ACTIVITY:
Find the line containing "namespace Sys2Proof.Machine" in the entries below. Restate it and each line after it, word for word, up to and including the line containing "all_goals rfl".

DATA TO PROCESS:
▬▬▬▬▬▬▬▬▬▬
/-- The host's duty to take every reply (R415, R442, R631), a premise of its own. -/
def RepliesTaken (σ : Nat → State) : Prop :=
  FairTo [.replyDecup] σ ∧ FairTo [.replyMdu] σ

end Sys2Proof.Machine
end

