-- ==== Sys2Proof/Certificates/Slice0/Obligations.lean ====
section
/-! DEFINITION. The statements about the model, for the provers. Each docstring names the rules it formalises; OBLIGATIONS.json says
which are stated by a rule and which are derived. Statements about `exec` are about every state, those about `step` name the move
that is taken. -/

open Sys2Proof Sys2Proof.Machine

/-! ### Encoding -/

/-- Decoding the words of a well-formed instruction gives it back, for every row of the opcode table with every operand (R113 to
R117, R130 to R141, R151, R152). That packet rows and datagrams are told apart by context is the model's (logs 7, 8). -/
def Obligations.DecodeEncodeRoundTrip : Prop :=
  ∀ i : Instr, WellFormed i = true → decode (encode i) = .ok i

/-- Words written out from the rules decode to their instructions: a command of each group (R113, R114), a command with payload
(R115), packets of each format (R131 to R141), both datagrams (R151, R152), a response (R116) and an event (R117). -/
def Obligations.ListedWordsDecode : Prop :=
  decode (.command [0x0100000000010000#64]) = .ok (.acquire 0x01) ∧
  decode (.command [0x10000C008A040000#64]) = .ok (.locoDrive 3 4 0x8A) ∧
  decode (.command [0x2300FC0205000000#64]) = .ok (.cvPomWrite 63 2 5) ∧
  decode (.command [0x3000000000000400#64, 0x033F8AB600000000#64]) = .ok (.sendFront [0x03, 0x3F, 0x8A, 0xB6]) ∧
  decode (.command [0x4000000011030000#64]) = .ok (.cfgWrite 3 17) ∧
  decode (.packet {} [0xFF, 0x00, 0xFF]) = .ok .dccIdle ∧
  decode (.packet {} [0x03, 0x3F, 0x8A, 0xB6]) = .ok (.dccSpeed128 3 true 10 0xB6) ∧
  decode (.packet {} [0xC4, 0xD2, 0x9F, 0x89]) = .ok (.dccFg1 1234 0x1F 0x89) ∧
  decode (.packet {} [0x03, 0xEC, 0x02, 0x05, 0xE8]) = .ok (.dccPomWrite 3 2 5 0xE8) ∧
  decode (.packet { service := true } [0x74, 0x1C, 0x00, 0x68]) = .ok (.dccSvcVerifyByte 28 0 0x68) ∧
  decode (.datagram [0x00#6, 0x2A#6]) = .ok (.bidiAppPom 0x2A) ∧
  decode (.datagram [0x1D#6, 0x05#6, 0x07#6]) = .ok (.bidiAppDyn 0x45 7) ∧
  decode (.response 0x0100000000000002#64) = .ok (.response 0x01 2) ∧
  decode (.event [0x01000C1C2A000000#64]) = .ok (.event 0x01 3 28 0x2A none)

/-- The fields of a command word stand where R113 puts them: `OP` from bit 56, `ADDR` from 42, `CVI` from 32, `DATA` from 24, `AUX`
from 16, `LEN` from 8, `RSV` from 0; and each is read back. -/
def Obligations.CommandWordFields : Prop :=
  ∀ f : CmdFields,
    f.toWord.toNat =
        f.op.toNat * 2 ^ 56 + f.addr.toNat * 2 ^ 42 + f.cvi.toNat * 2 ^ 32 + f.data.toNat * 2 ^ 24 + f.aux.toNat * 2 ^ 16 +
          f.len.toNat * 2 ^ 8 + f.rsv.toNat ∧
      CmdFields.ofWord f.toWord = f

/-- R115. Payload byte `j` of `n` bytes is bits `[63 - 8·(j mod 8) : 56 - 8·(j mod 8)]` of payload word `j / 8`, there are `n`
bytes and the rest is ignored; the four payload opcodes have `ceil(LEN/8)` payload words and every other word has none. -/
def Obligations.PayloadPacking : Prop :=
  (∀ (ws : List Word) (n : Nat), n ≤ 8 * ws.length →
    (unpackPayload ws n).length = n ∧
    ∀ j, j < n → (unpackPayload ws n)[j]? = some ((ws.getD (j / 8) 0).extractLsb' (56 - 8 * (j % 8)) 8)) ∧
  ∀ w : Word,
    payloadCount w =
      if (CmdFields.ofWord w).op ∈ [0x30#8, 0x31#8, 0x38#8, 0x39#8] then ((CmdFields.ofWord w).len.toNat + 7) / 8 else 0

/-- R120 and R121: where the fields of a loco stand in the `VALUE` of `LOCO_INFO` and in the second word of `PERSIST`, and in the
`VALUE` of `LOCO_RAILCOM`. -/
def Obligations.LocoValueLayouts : Prop :=
  ∀ l : Loco,
    (locoInfoValue l).extractLsb' 48 8 = l.rvvvvvvv ∧
    (locoInfoValue l).extractLsb' 45 3 = l.speedSteps ∧
    (locoInfoValue l).extractLsb' 13 32 = l.f31_0 ∧
    (locoInfoValue l).extractLsb' 5 8 = BitVec.ofNat 8 l.priority ∧
    (locoInfoValue l).extractLsb' 0 5 = 0 ∧
    (locoRailcomValue l).extractLsb' 40 16 = l.rcSpeed ∧
    (locoRailcomValue l).extractLsb' 32 8 = l.rcQos ∧
    (locoRailcomValue l).extractLsb' 24 8 = l.rcOptions ∧
    (locoRailcomValue l).extractLsb' 0 24 = 0

/-- The output words. A response word is `STATUS` in bits 63:56 and `VALUE` below (R116); an event word holds `EV`, `ADDR`, `CVI`
and `DATA` as R117 says. A response goes to the port of its issuer, and HOST is idle again (R200, R231); that `HOST.cmd` is then none is the
model's choice (log 17), and that the command of ANALOG and of EXT leaves its port with the response is read into the rules (log 3). The
rows RESPONSE and EVENT complete: the word is on its port and nothing else changes (log 6, a choice of the model). -/
def Obligations.ResponsesAndEvents : Prop :=
  (∀ (st : Byte) (v : BitVec 56),
    (responseWord st v).extractLsb' 56 8 = st ∧ (responseWord st v).extractLsb' 0 56 = v) ∧
  (∀ (ev : Byte) (a : Addr) (k : Cvi) (d : Byte),
    (eventWord ev a k d).extractLsb' 56 8 = ev ∧ (eventWord ev a k d).extractLsb' 42 14 = a ∧
    (eventWord ev a k d).extractLsb' 32 10 = k ∧ (eventWord ev a k d).extractLsb' 24 8 = d ∧
    (eventWord ev a k d).extractLsb' 0 24 = 0) ∧
  (∀ (st : Byte) (v : BitVec 56) (s : State),
    (s.issuer = .host →
      respond st v s =
        { s with
          hostPort := { s.hostPort with resp := s.hostPort.resp ++ [responseWord st v] }
          host := { phase := .hIdle, cmd := none, pend := none } } ∧
      exec (.response st v) s =
        .next { s with hostPort := { s.hostPort with resp := s.hostPort.resp ++ [responseWord st v] } }) ∧
    (s.issuer = .analog →
      respond st v s =
        { s with
          analogPort := { cmds := dropCommand s.analogPort.cmds, resp := s.analogPort.resp ++ [responseWord st v] } } ∧
      exec (.response st v) s =
        .next { s with analogPort := { s.analogPort with resp := s.analogPort.resp ++ [responseWord st v] } }) ∧
    (s.issuer = .ext →
      respond st v s =
        { s with extPort := { cmds := dropCommand s.extPort.cmds, resp := s.extPort.resp ++ [responseWord st v] } } ∧
      exec (.response st v) s =
        .next { s with extPort := { s.extPort with resp := s.extPort.resp ++ [responseWord st v] } })) ∧
  ∀ (ev : Byte) (a : Addr) (k : Cvi) (d : Byte) (x : BitVec 56) (s : State),
    exec (.event ev a k d none) s = .next { s with events := s.events ++ [eventWord ev a k d] } ∧
    exec (.event ev a k d (some x)) s =
      .next { s with events := s.events ++ [eventWord ev a k d, (0#8 ++ x).cast (by decide)] }
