-- ==== Sys2Proof/Laws/Step.lean ====
section
/-! SUPPORT. A step is the move at the head of the agenda, and what running a list of instructions is. -/

namespace Sys2Proof.Machine

/-- The step of a state without a fault and without a placed word, with a move on its agenda (log 1). -/
theorem step_nextIs {s : State} {m : Move} {rest : List Move} (h : NextIs s m rest) :
    step s =
      match moveStep Config.params m (took rest s) with
      | .run is t => runInstrs is t
      | .refused r => .refused r := by
  obtain ⟨h1, h2, h3⟩ := h
  simp only [step, h1, advance, h2, nextMove, h3, took]
  all_goals rfl

/-- All that a step which answers a next state did (R504 (b), log 1, log 6). -/
theorem step_eq_next {s t : State} (h : step s = .next t) :
    s.fatal = none ∧ ∃ is u, advance Config.params s = .run is u ∧ runInstrs is u = .next t := by
  unfold step at h
  split at h
  · cases h
  · rename_i hf
    split at h
    · rename_i is u ha; exact ⟨hf, is, u, ha, h⟩
    · cases h

@[simp] theorem runInstrs_nil (s : State) : runInstrs [] s = .next s := rfl

@[simp] theorem runInstrs_singleton (i : Instr) (s : State) : runInstrs [i] s = exec i s := by
  simp only [runInstrs]
  cases exec i s <;> rfl

/-- A property that every instruction keeps is kept by a list of them. -/
theorem runInstrs_inv {Inv : State → Prop} (hexec : ∀ i s t, Inv s → exec i s = .next t → Inv t) :
    ∀ is s t, Inv s → runInstrs is s = .next t → Inv t := by
  intro is
  induction is with
  | nil => intro s t hs h; cases h; exact hs
  | cons i is ih =>
    intro s t hs h
    simp only [runInstrs] at h
    split at h
    · rename_i u hu; exact ih u t (hexec i s u hs hu) h
    · cases h
    · cases h

/-- Every data byte passes the parity check (R150, R381). -/
theorem popcount_bidiEncode (n : BitVec 6) : popcount (Config.bidiEncode n) = 4 := by
  have h : ∀ m, popcount (bidiDefaultEncode m) = 4 := by decide
  exact h _

/-- A feedback entry with the bytes of data values is parsed as those values (R380 to R383). -/
theorem feedbackInstrs_encode (pkt : List Byte) (syms : List (BitVec 6)) (h0 : syms ≠ []) (h6 : syms.length ≤ 6) :
    feedbackInstrs Config.params { pkt := pkt, dg := datagramBuffer 2 (syms.map Config.bidiEncode), n1 := 0, n2 := syms.length } =
      parseSymbols syms.length (syms.map .data) := by
  have hb : channel2 { pkt := pkt, dg := datagramBuffer 2 (syms.map Config.bidiEncode), n1 := 0, n2 := syms.length } =
      syms.map Config.bidiEncode := by
    simp only [channel2, datagramBuffer]
    rw [List.drop_take, List.take_take]
    simp [h6]
  have hz : ∀ n, Config.bidiEncode n ≠ 0#8 := by
    intro n hn
    have := popcount_bidiEncode n
    rw [hn] at this
    revert this; decide
  have hd : (syms.map Config.bidiEncode).map Config.params.bidiDecode = syms.map .data := by
    simp [Config.params]
  have hn : noData (syms.map Config.bidiEncode) = false := by
    cases syms with
    | nil => exact absurd rfl h0
    | cons a t => simp [noData, hz]
  simp only [feedbackInstrs, hb, hd, hn]
  simp [parityOk, popcount_bidiEncode]

/-- A placed datagram is run by the next step: SCHED decodes its symbols and runs what they say (log 4). -/
theorem step_placeDatagram (syms : List (BitVec 6)) (s : State) (h0 : syms ≠ []) (h6 : syms.length ≤ 6) :
    step (placeCode (.datagram syms) s) =
      runInstrs (parseSymbols syms.length (syms.map .data))
        { s with
          fatal := none, outLatch := none, arbState := modeValue .dccOperations, sched := { s.sched with phase := .opsBidi } } := by
  rw [step_nextIs (m := .sched) (rest := s.agenda) ⟨rfl, rfl, rfl⟩]
  have hm : moveStep Config.params .sched (took s.agenda (placeCode (.datagram syms) s)) =
      .run (feedbackInstrs Config.params
          { pkt := s.rxPkt, dg := datagramBuffer 2 (syms.map Config.bidiEncode), n1 := 0, n2 := syms.length })
        { s with
          fatal := none, outLatch := none, arbState := modeValue .dccOperations, sched := { s.sched with phase := .opsBidi } } := rfl
  rw [hm, feedbackInstrs_encode _ _ h0 h6]

end Sys2Proof.Machine
end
▬▬▬▬▬▬▬▬▬▬
RESPONSE AREA:
namespace Sys2Proof.Machine

/-- The step of a state without a fault and without a placed word, with a move on its agenda (log 1). -/
theorem step_nextIs {s : State} {m : Move} {rest : List Move} (h : NextIs s m rest) :
    step s =
      match moveStep Config.params m (took rest s) with
      | .run is t => runInstrs is t
      | .refused r => .refused r := by
  obtain ⟨h1, h2, h3⟩ := h
  simp only [step, h1, advance, h2, nextMove, h3, took]
  all_goals rfl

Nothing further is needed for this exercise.